Another reason to undertake these studies was to determine if the use of serologically distinct Ad4 based malaria targeted vaccines might allow for improved induction of CSP immune responses, relative to repeated use of Ad5, in Ad5 immune animals. Indeed, Ad4-CSP was capable of stimulating the induction of significantly more CSP antigen specific IFNγ secreting splenocytes, as well as higher levels of anti-CSP antibodies when incorporated into prime boost regimens in Ad5 immune mice (as compared to use of the Ad5-CSP vaccine). However, these levels were below what was observed when the Ad4-CSP vaccine was utilized in Ad5 naïve animals. Furthermore, functional analysis suggested that use of Ad4 in Ad5 immune animals also did not result in improved induction of CSP specific cytotoxic activity as compared to non-vaccinated animals. Although Ads are segregated into subgroups based primarily on anti-sera neutralization there is evidence that T cell responses can react across Ad subgroups in humans[40]. These cross reactive T cells could be responsible for the decreased immunogenicity observed in Ad5 immune animals homologously vaccinated with Ad4-CSP. Therefore, a priori assumptions regarding lack of likely cross neutralization by utilizing different subgroups of adenovirus must be reconsidered in light of these types of functional, in vivo data. Likely, mild cross reactivity not measured by conventional means (such as the neutralizing antibody and ELISpot based assays used in this study) is still capable of diminishing immunogenicity of two very distinct serotypes on the basis of perhaps only a few cross reactive epitopes[41].

Prior immunity to Ad5 did not appear to affect the ability of any of the Ad4-CSP or Ad5-CSP vaccination regimens to induce CSP specific CD8+ T cells. The percentages of CSP specific tetramer positive CD8+ T cells observed in Ad5 immune animals were similar to percentages observed in Ad naive animals. All vaccinations appeared to increase the percentage of CD8+ T cells specific to the CSP epitope NYDNAGTNL in Ad5 immune animals in spite of the observed ablation in cytokine production by these same cells. Similarly, all vaccinations except an Ad4-CSP prime boosted by Ad5-CSP resulted in high percentages of CSP specific Tem cells in the circulating blood. Heterologous prime boost vaccinations even appear to trend toward a Tem cell phenotype while homologous vaccinations biased toward a Tcm cell phenotype. However, none of these responses correlated with evidence of improved in vivo CSP specific cytotoxic T cell killing when either of these vectors were deployed into Ad5 immune animals. Ad5 cross reactivity with Ad4 appears to result in the ablation of IFNγ and TNF secreting CSP specific cytotoxic T cells induction by Ad4-CSP based vaccines, despite allowing for the induction of high percentages of CSP specific T cells.

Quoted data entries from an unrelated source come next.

/-- R50: what becomes of one ticket of the grant. -/
def Cause.ticket (cause : Cause) (fails : Bool) (now : Secs) (t : Ticket) : Ticket :=
  match cause with
  | .expiry | .undelivered =>
    (t.count.leave (if fails then .failed else .pending) now).mark fun m => { m with missed := true }
  | .truckGone | .promoteFailed | .manual | .offline => t.leave .pending now
  | .hold n => t.leave (if t.number = n then .held else .pending) now
  | .cancel n => t.leave (if t.number = n then .cancelled else .pending) now
  | .halt => (t.leave .held now).mark fun m => { m with halted := true }

def CraneRec.expiredPair (r : CraneRec) : Option (TicketNo × Option TicketNo) :=
  r.grantTicket.map fun n => (n, r.grantPartner)

/-- R49. -/
def withdraw (b : Berth) (c : Crane) (cause : Cause) : Berth :=
  let r := b.crane c
  let now := b.now
  let fails := cause.counted && b.lastAttempt c
  let b := (unbindTruck b c).giveBackSlot c
  let b := b.modTickets r.lift (cause.ticket fails now.secs)
  let b := b.modCrane c fun r =>
    let e := if cause = .expiry then { r.emptied with lastExpired := r.expiredPair } else r.emptied
    if cause.waits then e.startWaiting now else e.goIdle
  let b := releaseCraneClaim b c
  let b := match cause, r.grantTicket, r.grantId with
    | .offline, _, _ => b
    | _, some n, some id => b.postCrane c (.withdraw n r.grantPartner id)
    | _, _, _ => b
  let b := b.craneReasons c
  if fails then b.raise ticketFailed else if cause.counted then b.raise grantMissed else b

/-! ## Lock-on (R44) -/

/-- The containers of a lift's tickets, ascending number (R105). -/
def Berth.liftContainers (b : Berth) (c : Crane) : List ContainerId :=
  ((b.tickets.filter fun t => (b.crane c).lift.contains t.number).filterMap (·.container))

/-- The kind of a crane's lift. -/
def Berth.liftKind (b : Berth) (c : Crane) : Option Kind :=
  ((b.crane c).grantTicket.bind b.ticket?).map (·.kind)

/-- R105: the bound entry at the lock-on of a LOAD. -/
def Truck.lockOnLoad (t : Truck) (dual : Bool) (ids : List ContainerId) : Truck :=
  let cargo := t.cargo.filter fun id => !ids.contains id
  { t with cargo, state := if cargo.isEmpty && !dual then .departing else .waiting }

/-- R44, R105: the trucks' part of a lock-on, with the stay of the entry a LOAD leaves (R47). -/
def lockOnTruck (b : Berth) (c : Crane) : Berth :=
  match b.liftKind c, (b.crane c).grantTruck with
  | some .load, some tag =>
    let ids := b.liftContainers c
    let stay := ((b.stand c).find? fun t => t.tag == tag && t.state == .bound).map (·.stay)
    let b := b.modEntries c (fun t => t.tag == tag && t.state == .bound) fun t => t.lockOnLoad b.params.dualCycle ids
    b.modCrane c fun r => { r with liftStay := stay }
  | _, _ => b

/-- R44. -/
def lockOn (b : Berth) (c : Crane) : Berth :=
  let b := b.modTickets (b.crane c).lift fun t => { t with state := .lifting, reason := .none }
  let b := b.modCrane c fun r => { r with work := .lifting, due := none, position := r.grantBay.getD r.position }
  lockOnTruck b c

/-! ## The end of a lift (R46, R47) -/

/-- Freeing a ticket's slot (R20): the partner loses its link and a LINKED ticket leaves its lash task. -/
def freeTicket (b : Berth) (n : TicketNo) : Berth :=
  match b.ticket? n with
  | none => b
  | some t =>
    let b := match t.partner with
      | some p => b.modTicket p fun x => if x.partner = some n then { x with partner := none } else x
      | none => b
    (unlinkLash b t).dropTicket n

/-- R46, the stand: the bound entry of a DISCHARGE departs with the landed containers. -/
def landOnTruck (b : Berth) (c : Crane) : Berth :=
  match b.liftKind c, (b.crane c).grantTruck with
  | some .discharge, some tag =>
    b.modEntries c (fun t => t.tag == tag && t.state == .bound) fun t =>
      { t with state := .departing, cargo := b.liftContainers c }
  | _, _ => b

/-- R46's part of the Ticket Table. -/
def landTicketPart (now : Secs) (t : Ticket) : Ticket :=
  { t with state := .done, reason := .none, doneAt := some now, truck := none, lane := none }

/-- R46: an accepted SET_DOWN, or FORCE_DONE with the continue flag clear (R22). -/
def land (b : Berth) (c : Crane) (continue_ : Bool) : Berth :=
  let r := b.crane c
  let now := b.now
  let lashing := r.lift.filter fun n => (b.ticket? n).any fun t => t.lashState == .reserved
  let b := landOnTruck b c
  let b := (b.modTickets r.lift (landTicketPart now.secs)).raise ticketDone
  let b := b.modCrane c fun r =>
    if continue_ && r.control == .auto && !r.halt then r.emptied.startWaiting now else r.emptied.goIdle
  let b := releaseCraneClaim b c
  let b := match lashing, r.grantBay with
    | [], _ | _, none => b
    | ns, some bay => linkLash b c bay ns
  let b := b.craneReasons c
  if b.params.autoRetire then r.lift.foldl freeTicket b else b

/-- R47: the entry a LOAD lock-on left takes its containers back. -/
def putBack (b : Berth) (c : Crane) (ids : List ContainerId) : Berth :=
  match (b.crane c).liftStay with
  | none => b
  | some stay => b.modEntries c (fun t => t.stay == stay && t.state != .bound) fun t =>
      { t with state := .waiting, cargo := t.cargo ++ ids }

/-- R47, the truck. -/
def abandonTruck (b : Berth) (c : Crane) : Berth :=
  match b.liftKind c with
  | some .discharge => unbindTruck b c
  | some .load => putBack b c (b.liftContainers c)
  | _ => b

/-- R47: an accepted ABANDON, or FORCE_BACK (R22). -/
def abandonLift (b : Berth) (c : Crane) : Berth :=
  let r := b.crane c
  let now := b.nowSecs
  let fails := b.lastAttempt c
  let st : TicketState := if fails then .failed else if r.halt then .held else .pending
  let b := (abandonTruck b c).giveBackSlot c
  let b := b.modTickets r.lift fun t =>
    (t.count.leave st now).mark fun m => { m with fault := true, halted := m.halted || st == .held }
  let b := b.modCrane c fun r => r.emptied.goIdle
  let b := releaseCraneClaim b c
  let b := (b.craneReasons c).raise liftFault
  if fails then b.raise ticketFailed else b

/-! ## Trucks removed (R106 to R108) -/

/-- R107: the bound truck of a LIFTING DISCHARGE departs. -/
def truckLeavesLift (b : Berth) (c : Crane) : Berth :=
  let b := b.modTickets (b.crane c).lift fun t =>
    ({ t with truck := none, lane := none } : Ticket).mark fun m => { m with fault := true }
  (b.modCrane c fun r => { r with grantTruck := none, grantLane := none }).raise liftFault

/-- The entry leaves its stand: the spot is freed and a promotion check is owed (R100, R106). -/
def dropEntry (b : Berth) (c : Crane) (t : Truck) : Berth :=
  (dequeuePromote (b.modStand c fun l => l.filter fun u => u.stay != t.stay) t.tag).owePromotion

/-- R106: the entry at a place is removed. -/
def removeTruck (b : Berth) : Place → Berth
  | .holding _ t => { b with shu := { b.shu with holding := b.shu.holding.filter fun u => u.arrival != t.arrival } }
  | .stand c t =>
    if t.state = .bound ∧ (b.crane c).grantTruck = some t.tag then
      match (b.crane c).work with
      | .granted => dropEntry (withdraw b c .truckGone) c t
      | .lifting => dropEntry (truckLeavesLift b c) c t
      | .idle | .waiting => dropEntry b c t
    else dropEntry b c t

/-! ## Modes of a crane (R33, R55 to R58) -/

/-- The crane leaves WAITING for IDLE (R35, R36). -/
def endWaiting (b : Berth) (c : Crane) : Berth := (b.modCrane c CraneRec.goIdle).craneReasons c

/-- R57. -/
def setManual (b : Berth) (c : Crane) : Berth :=
  if (b.crane c).control = .manual then b
  else
    let b := b.modCrane c fun r => { r with control := .manual }
    match (b.crane c).work with
    | .idle | .lifting => b
    | .waiting => endWaiting b c
    | .granted => withdraw b c .manual

/-- R58; a promotion check follows (R100). -/
def setAuto (b : Berth) (c : Crane) : Berth :=
  if (b.crane c).control = .auto then b else (b.modCrane c fun r => { r with control := .auto }).owePromotion

/-- R55: a PENDING ticket is sent to HELD with HALTED. -/
def Ticket.haltHeld (t : Ticket) : Ticket :=
  { t with state := .held, reason := .none, marks := { t.marks with halted := true } }

/-- R55. -/
def haltCrane (b : Berth) (c : Crane) : Berth :=
  let b := b.modCrane c fun r => { r with halt := true }
  let b := b.modTicketsIf (fun t => t.crane == c && t.state == .pending) Ticket.haltHeld
  match (b.crane c).work with
  | .waiting => endWaiting b c
  | .granted => withdraw b c .halt
  | .idle | .lifting => b

/-- R62: the crane's station has gone OFFLINE. -/
def craneOffline (b : Berth) (c : Crane) : Berth :=
  match (b.crane c).work with
  | .idle => b
  | .waiting => endWaiting b c
  | .granted => withdraw b c .offline
  | .lifting =>
    (b.modTickets (b.crane c).lift fun t => t.mark fun m => { m with fault := true }).raise liftFault

/-! ## Reports (R34, R35, R44 to R48, R57 to R60) -/

/-- R34. -/
def askReport (b : Berth) (c : Crane) : Berth × Reply :=
  let r := b.crane c
  if r.halt then (b, refuse .halted)
  else if r.control = .manual then (b, refuse .manualMode)
  else match r.work with
    | .idle => (b.modCrane c fun r => r.startWaiting b.now, accept)
    | .waiting => (b, accept)
    | .granted | .lifting => (b, refuse .wrongState)

/-- R35. -/
def standbyReport (b : Berth) (c : Crane) : Berth × Reply :=
  match (b.crane c).work with
  | .idle => (b, accept)
  | .waiting => (endWaiting b c, accept)
  | .granted | .lifting => (b, refuse .wrongState)

/-- R48.  In GRANTED or LIFTING every bay is answered ACCEPT, one of 128 to 255 too (log 37). -/
def positionReport (b : Berth) (c : Crane) (bay : Bay) : Berth × Reply :=
  match (b.crane c).work with
  | .granted | .lifting => (b, accept)
  | .idle | .waiting =>
    if bay.toNat ≤ 127 then (b.modCrane c fun r => { r with position := bay }, accept) else (b, refuse .wrongState)

/-- R59, R60: LOCK_ON of an IDLE crane in MANUAL. -/
def manualPick (b : Berth) (c : Crane) (n : TicketNo) (tag : Option Tag) : Berth × Reply :=
  match b.ticket? n with
  | none => (b, refuse .unknown)
  | some t =>
    if (b.crane c).halt then (b, refuse .halted)
    else if t.crane ≠ c ∨ t.state ≠ .pending then (b, refuse .wrongState)
    else
      let k := b.candidateOf t
      match checkCandidate b c k tag with
      | .error e => (b, refuse .blocked [e.code])
      | .ok truck =>
        (lockOn ((makeGrant b c k truck true).modTickets k.numbers
          fun t => t.mark fun m => { m with manual := true }) c, accept)

/-- R45: the ticket is one of the last-expired grant. -/
def CraneRec.expired (r : CraneRec) (n : TicketNo) : Bool :=
  r.lastExpired.any fun x => x.1 == n || x.2 == some n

The data shows that there exists a complex interaction between immune responses triggered by a rAd4 (subgroup E) and those triggered by rAd5 (subgroup C), each expressing the same malaria antigen, in this instance, CSP. While combined use of Ad4-CSP priming vaccinations with Ad5-CSP boosting vaccinations results in the induction of greater numbers of CSP responsive cytokine secreting, cytotoxic T cells in Ad5 naïve animals, there appears to be interference between the two seemingly distinct Ad subgroups, resulting in diminished inductions of transgene specific immune responses in Ad5 immune animals despite the use of the Ad4 platform. Future studies need to be performed to further elucidate the mechanism behind Ad4’s decreased ability to stimulate immune responses in an Ad5 immune background. Based on these results it is important that future use of alternative Ad serotypes be scrutinized under similarly stringent assay conditions to ascertain their true effectiveness in overcoming pre-existing Ad5 immunity.